**DIRECTIONS FOR THIS TASK:** From the first entry to the last, repeat them all exactly.

**RAW DATA:**

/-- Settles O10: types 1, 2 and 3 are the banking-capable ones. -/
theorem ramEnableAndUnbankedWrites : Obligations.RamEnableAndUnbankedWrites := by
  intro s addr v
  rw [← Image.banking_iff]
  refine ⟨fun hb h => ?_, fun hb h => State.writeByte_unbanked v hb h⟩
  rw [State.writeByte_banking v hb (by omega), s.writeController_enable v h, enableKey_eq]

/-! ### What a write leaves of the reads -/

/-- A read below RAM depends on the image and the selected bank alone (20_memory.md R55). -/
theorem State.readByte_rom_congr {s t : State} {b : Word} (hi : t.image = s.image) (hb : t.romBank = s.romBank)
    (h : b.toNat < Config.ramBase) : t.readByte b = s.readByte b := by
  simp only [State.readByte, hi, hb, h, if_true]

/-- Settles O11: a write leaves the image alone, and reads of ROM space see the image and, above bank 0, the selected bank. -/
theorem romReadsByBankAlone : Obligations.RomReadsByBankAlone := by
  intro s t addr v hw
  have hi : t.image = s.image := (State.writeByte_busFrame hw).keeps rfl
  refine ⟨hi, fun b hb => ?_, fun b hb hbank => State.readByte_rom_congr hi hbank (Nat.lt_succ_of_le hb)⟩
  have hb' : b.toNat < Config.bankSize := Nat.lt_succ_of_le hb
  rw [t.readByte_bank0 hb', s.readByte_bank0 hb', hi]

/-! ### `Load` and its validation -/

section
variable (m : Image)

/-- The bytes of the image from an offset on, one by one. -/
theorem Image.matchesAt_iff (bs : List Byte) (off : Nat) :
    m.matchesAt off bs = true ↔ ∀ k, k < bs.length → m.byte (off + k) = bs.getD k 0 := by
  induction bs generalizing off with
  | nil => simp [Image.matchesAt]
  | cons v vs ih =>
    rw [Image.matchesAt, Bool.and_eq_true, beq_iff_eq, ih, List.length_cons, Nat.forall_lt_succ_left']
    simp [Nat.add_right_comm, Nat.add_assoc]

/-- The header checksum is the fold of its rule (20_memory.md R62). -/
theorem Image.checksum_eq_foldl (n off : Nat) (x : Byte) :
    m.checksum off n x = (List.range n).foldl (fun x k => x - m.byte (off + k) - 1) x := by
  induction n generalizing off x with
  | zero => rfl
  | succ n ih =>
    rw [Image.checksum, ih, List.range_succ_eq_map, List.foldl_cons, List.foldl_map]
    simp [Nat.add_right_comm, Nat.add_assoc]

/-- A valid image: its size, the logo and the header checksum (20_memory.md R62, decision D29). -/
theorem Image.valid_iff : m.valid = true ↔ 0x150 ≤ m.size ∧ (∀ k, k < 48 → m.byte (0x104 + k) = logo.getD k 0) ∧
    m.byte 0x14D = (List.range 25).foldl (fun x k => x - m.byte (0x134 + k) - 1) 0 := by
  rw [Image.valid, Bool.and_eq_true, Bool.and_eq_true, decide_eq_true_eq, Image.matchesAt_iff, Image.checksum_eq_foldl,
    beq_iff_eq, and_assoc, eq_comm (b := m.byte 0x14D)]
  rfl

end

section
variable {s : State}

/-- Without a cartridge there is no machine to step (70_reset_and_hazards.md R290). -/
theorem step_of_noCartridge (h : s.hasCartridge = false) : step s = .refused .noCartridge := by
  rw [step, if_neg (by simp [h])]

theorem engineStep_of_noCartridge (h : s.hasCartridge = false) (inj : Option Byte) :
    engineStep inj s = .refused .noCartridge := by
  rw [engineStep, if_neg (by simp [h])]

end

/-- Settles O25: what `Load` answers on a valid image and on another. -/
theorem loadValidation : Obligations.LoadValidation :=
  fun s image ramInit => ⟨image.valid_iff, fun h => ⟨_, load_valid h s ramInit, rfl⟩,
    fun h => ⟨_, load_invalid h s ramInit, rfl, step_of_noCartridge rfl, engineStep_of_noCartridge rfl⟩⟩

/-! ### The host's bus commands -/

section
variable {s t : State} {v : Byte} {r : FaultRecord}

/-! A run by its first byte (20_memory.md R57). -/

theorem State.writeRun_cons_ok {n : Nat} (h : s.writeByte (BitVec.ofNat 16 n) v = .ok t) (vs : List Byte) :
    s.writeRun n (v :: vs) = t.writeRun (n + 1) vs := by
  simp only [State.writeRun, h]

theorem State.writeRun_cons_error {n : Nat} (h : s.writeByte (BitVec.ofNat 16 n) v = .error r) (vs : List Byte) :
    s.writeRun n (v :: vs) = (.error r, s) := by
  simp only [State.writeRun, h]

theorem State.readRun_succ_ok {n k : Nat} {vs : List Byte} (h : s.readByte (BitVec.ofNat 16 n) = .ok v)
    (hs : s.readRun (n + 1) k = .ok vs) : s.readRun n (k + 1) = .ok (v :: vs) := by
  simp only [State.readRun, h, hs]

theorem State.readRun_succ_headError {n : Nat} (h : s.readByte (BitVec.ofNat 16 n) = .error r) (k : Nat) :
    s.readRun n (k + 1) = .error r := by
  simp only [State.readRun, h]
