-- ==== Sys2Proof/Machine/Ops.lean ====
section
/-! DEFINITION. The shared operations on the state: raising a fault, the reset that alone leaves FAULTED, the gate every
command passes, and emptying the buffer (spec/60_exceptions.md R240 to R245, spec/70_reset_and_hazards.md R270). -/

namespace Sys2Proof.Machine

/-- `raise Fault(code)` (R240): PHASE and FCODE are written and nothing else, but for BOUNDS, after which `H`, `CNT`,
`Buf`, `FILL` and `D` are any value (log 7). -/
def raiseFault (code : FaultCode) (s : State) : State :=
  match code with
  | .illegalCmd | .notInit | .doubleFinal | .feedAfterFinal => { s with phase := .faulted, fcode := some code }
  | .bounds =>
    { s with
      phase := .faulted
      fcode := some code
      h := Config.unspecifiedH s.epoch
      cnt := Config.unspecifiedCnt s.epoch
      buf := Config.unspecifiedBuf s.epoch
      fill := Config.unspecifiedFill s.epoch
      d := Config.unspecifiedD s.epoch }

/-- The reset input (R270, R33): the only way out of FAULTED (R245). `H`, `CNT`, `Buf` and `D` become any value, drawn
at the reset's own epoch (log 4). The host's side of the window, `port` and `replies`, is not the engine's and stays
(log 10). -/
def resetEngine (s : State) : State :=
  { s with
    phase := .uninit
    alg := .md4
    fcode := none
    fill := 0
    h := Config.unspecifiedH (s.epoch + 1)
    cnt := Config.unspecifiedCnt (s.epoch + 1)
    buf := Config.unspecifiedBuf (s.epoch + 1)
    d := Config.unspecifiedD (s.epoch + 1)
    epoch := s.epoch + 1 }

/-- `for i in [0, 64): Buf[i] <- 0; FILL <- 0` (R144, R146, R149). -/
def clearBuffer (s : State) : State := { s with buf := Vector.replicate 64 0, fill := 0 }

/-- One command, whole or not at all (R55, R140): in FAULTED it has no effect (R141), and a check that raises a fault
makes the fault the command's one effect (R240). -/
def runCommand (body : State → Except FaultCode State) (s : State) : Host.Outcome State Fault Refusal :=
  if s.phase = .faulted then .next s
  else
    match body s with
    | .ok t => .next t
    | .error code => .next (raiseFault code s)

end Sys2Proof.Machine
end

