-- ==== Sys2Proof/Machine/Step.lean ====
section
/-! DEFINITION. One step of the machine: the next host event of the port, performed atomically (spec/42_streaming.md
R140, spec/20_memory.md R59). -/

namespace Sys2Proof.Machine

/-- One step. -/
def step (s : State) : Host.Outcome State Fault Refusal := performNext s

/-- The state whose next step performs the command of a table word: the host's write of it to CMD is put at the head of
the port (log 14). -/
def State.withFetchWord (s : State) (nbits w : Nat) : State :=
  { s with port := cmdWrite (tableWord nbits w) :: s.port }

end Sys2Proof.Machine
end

**OUTPUT OF THE EXERCISE:**
/-- Settles O10: types 1, 2 and 3 are the banking-capable ones. -/
theorem ramEnableAndUnbankedWrites : Obligations.RamEnableAndUnbankedWrites := by
  intro s addr v
  rw [← Image.banking_iff]
  refine ⟨fun hb h => ?_, fun hb h => State.writeByte_unbanked v hb h⟩
  rw [State.writeByte_banking v hb (by omega), s.writeController_enable v h, enableKey_eq]

/-! ### What a write leaves of the reads -/

/-- A read below RAM depends on the image and the selected bank alone (20_memory.md R55). -/
theorem State.readByte_rom_congr {s t : State} {b : Word} (hi : t.image = s.image) (hb : t.romBank = s.romBank)
    (h : b.toNat < Config.ramBase) : t.readByte b = s.readByte b := by
  simp only [State.readByte, hi, hb, h, if_true]

/-- Settles O11: a write leaves the image alone, and reads of ROM space see the image and, above bank 0, the selected bank. -/
theorem romReadsByBankAlone : Obligations.RomReadsByBankAlone := by
  intro s t addr v hw
  have hi : t.image = s.image := (State.writeByte_busFrame hw).keeps rfl
  refine ⟨hi, fun b hb => ?_, fun b hb hbank => State.readByte_rom_congr hi hbank (Nat.lt_succ_of_le hb)⟩
  have hb' : b.toNat < Config.bankSize := Nat.lt_succ_of_le hb
  rw [t.readByte_bank0 hb', s.readByte_bank0 hb', hi]

/-! ### `Load` and its validation -/

section
variable (m : Image)

/-- The bytes of the image from an offset on, one by one. -/
theorem Image.matchesAt_iff (bs : List Byte) (off : Nat) :
    m.matchesAt off bs = true ↔ ∀ k, k < bs.length → m.byte (off + k) = bs.getD k 0 := by
  induction bs generalizing off with
  | nil => simp [Image.matchesAt]
  | cons v vs ih =>
    rw [Image.matchesAt, Bool.and_eq_true, beq_iff_eq, ih, List.length_cons, Nat.forall_lt_succ_left']
    simp [Nat.add_right_comm, Nat.add_assoc]

/-- The header checksum is the fold of its rule (20_memory.md R62). -/
theorem Image.checksum_eq_foldl (n off : Nat) (x : Byte) :
    m.checksum off n x = (List.range n).foldl (fun x k => x - m.byte (off + k) - 1) x := by
  induction n generalizing off x with
  | zero => rfl
  | succ n ih =>
    rw [Image.checksum, ih, List.range_succ_eq_map, List.foldl_cons, List.foldl_map]
    simp [Nat.add_right_comm, Nat.add_assoc]

/-- A valid image: its size, the logo and the header checksum (20_memory.md R62, decision D29). -/
theorem Image.valid_iff : m.valid = true ↔ 0x150 ≤ m.size ∧ (∀ k, k < 48 → m.byte (0x104 + k) = logo.getD k 0) ∧
    m.byte 0x14D = (List.range 25).foldl (fun x k => x - m.byte (0x134 + k) - 1) 0 := by
  rw [Image.valid, Bool.and_eq_true, Bool.and_eq_true, decide_eq_true_eq, Image.matchesAt_iff, Image.checksum_eq_foldl,
    beq_iff_eq, and_assoc, eq_comm (b := m.byte 0x14D)]
  rfl

end

section
variable {s : State}

/-- Without a cartridge there is no machine to step (70_reset_and_hazards.md R290). -/
theorem step_of_noCartridge (h : s.hasCartridge = false) : step s = .refused .noCartridge := by
  rw [step, if_neg (by simp [h])]

theorem engineStep_of_noCartridge (h : s.hasCartridge = false) (inj : Option Byte) :
    engineStep inj s = .refused .noCartridge := by
  rw [engineStep, if_neg (by simp [h])]

end

/-- Settles O25: what `Load` answers on a valid image and on another. -/
theorem loadValidation : Obligations.LoadValidation :=
  fun s image ramInit => ⟨image.valid_iff, fun h => ⟨_, load_valid h s ramInit, rfl⟩,
    fun h => ⟨_, load_invalid h s ramInit, rfl, step_of_noCartridge rfl, engineStep_of_noCartridge rfl⟩⟩

/-! ### The host's bus commands -/

section
variable {s t : State} {v : Byte} {r : FaultRecord}

/-! A run by its first byte (20_memory.md R57). -/

theorem State.writeRun_cons_ok {n : Nat} (h : s.writeByte (BitVec.ofNat 16 n) v = .ok t) (vs : List Byte) :
    s.writeRun n (v :: vs) = t.writeRun (n + 1) vs := by
  simp only [State.writeRun, h]

theorem State.writeRun_cons_error {n : Nat} (h : s.writeByte (BitVec.ofNat 16 n) v = .error r) (vs : List Byte) :
    s.writeRun n (v :: vs) = (.error r, s) := by
  simp only [State.writeRun, h]

theorem State.readRun_succ_ok {n k : Nat} {vs : List Byte} (h : s.readByte (BitVec.ofNat 16 n) = .ok v)
    (hs : s.readRun (n + 1) k = .ok vs) : s.readRun n (k + 1) = .ok (v :: vs) := by
  simp only [State.readRun, h, hs]

theorem State.readRun_succ_headError {n : Nat} (h : s.readByte (BitVec.ofNat 16 n) = .error r) (k : Nat) :
    s.readRun n (k + 1) = .error r := by
  simp only [State.readRun, h]
-- ==== Sys2Proof/Machine/Ops.lean ====
section
/-! DEFINITION. The shared operations on the state: raising a fault, the reset that alone leaves FAULTED, the gate every
command passes, and emptying the buffer (spec/60_exceptions.md R240 to R245, spec/70_reset_and_hazards.md R270). -/

namespace Sys2Proof.Machine

/-- `raise Fault(code)` (R240): PHASE and FCODE are written and nothing else, but for BOUNDS, after which `H`, `CNT`,
`Buf`, `FILL` and `D` are any value (log 7). -/
def raiseFault (code : FaultCode) (s : State) : State :=
  match code with
  | .illegalCmd | .notInit | .doubleFinal | .feedAfterFinal => { s with phase := .faulted, fcode := some code }
  | .bounds =>
    { s with
      phase := .faulted
      fcode := some code
      h := Config.unspecifiedH s.epoch
      cnt := Config.unspecifiedCnt s.epoch
      buf := Config.unspecifiedBuf s.epoch
      fill := Config.unspecifiedFill s.epoch
      d := Config.unspecifiedD s.epoch }

/-- The reset input (R270, R33): the only way out of FAULTED (R245). `H`, `CNT`, `Buf` and `D` become any value, drawn
at the reset's own epoch (log 4). The host's side of the window, `port` and `replies`, is not the engine's and stays
(log 10). -/
def resetEngine (s : State) : State :=
  { s with
    phase := .uninit
    alg := .md4
    fcode := none
    fill := 0
    h := Config.unspecifiedH (s.epoch + 1)
    cnt := Config.unspecifiedCnt (s.epoch + 1)
    buf := Config.unspecifiedBuf (s.epoch + 1)
    d := Config.unspecifiedD (s.epoch + 1)
    epoch := s.epoch + 1 }

/-- `for i in [0, 64): Buf[i] <- 0; FILL <- 0` (R144, R146, R149). -/
def clearBuffer (s : State) : State := { s with buf := Vector.replicate 64 0, fill := 0 }

/-- One command, whole or not at all (R55, R140): in FAULTED it has no effect (R141), and a check that raises a fault
makes the fault the command's one effect (R240). -/
def runCommand (body : State → Except FaultCode State) (s : State) : Host.Outcome State Fault Refusal :=
  if s.phase = .faulted then .next s
  else
    match body s with
    | .ok t => .next t
    | .error code => .next (raiseFault code s)

end Sys2Proof.Machine
end

-- ==== Sys2Proof/Machine/Step.lean ====
section
/-! DEFINITION. One step of the machine: the next host event of the port, performed atomically (spec/42_streaming.md
R140, spec/20_memory.md R59). -/

namespace Sys2Proof.Machine

/-- One step. -/
def step (s : State) : Host.Outcome State Fault Refusal := performNext s

/-- The state whose next step performs the command of a table word: the host's write of it to CMD is put at the head of
the port (log 14). -/
def State.withFetchWord (s : State) (nbits w : Nat) : State :=
  { s with port := cmdWrite (tableWord nbits w) :: s.port }

end Sys2Proof.Machine
end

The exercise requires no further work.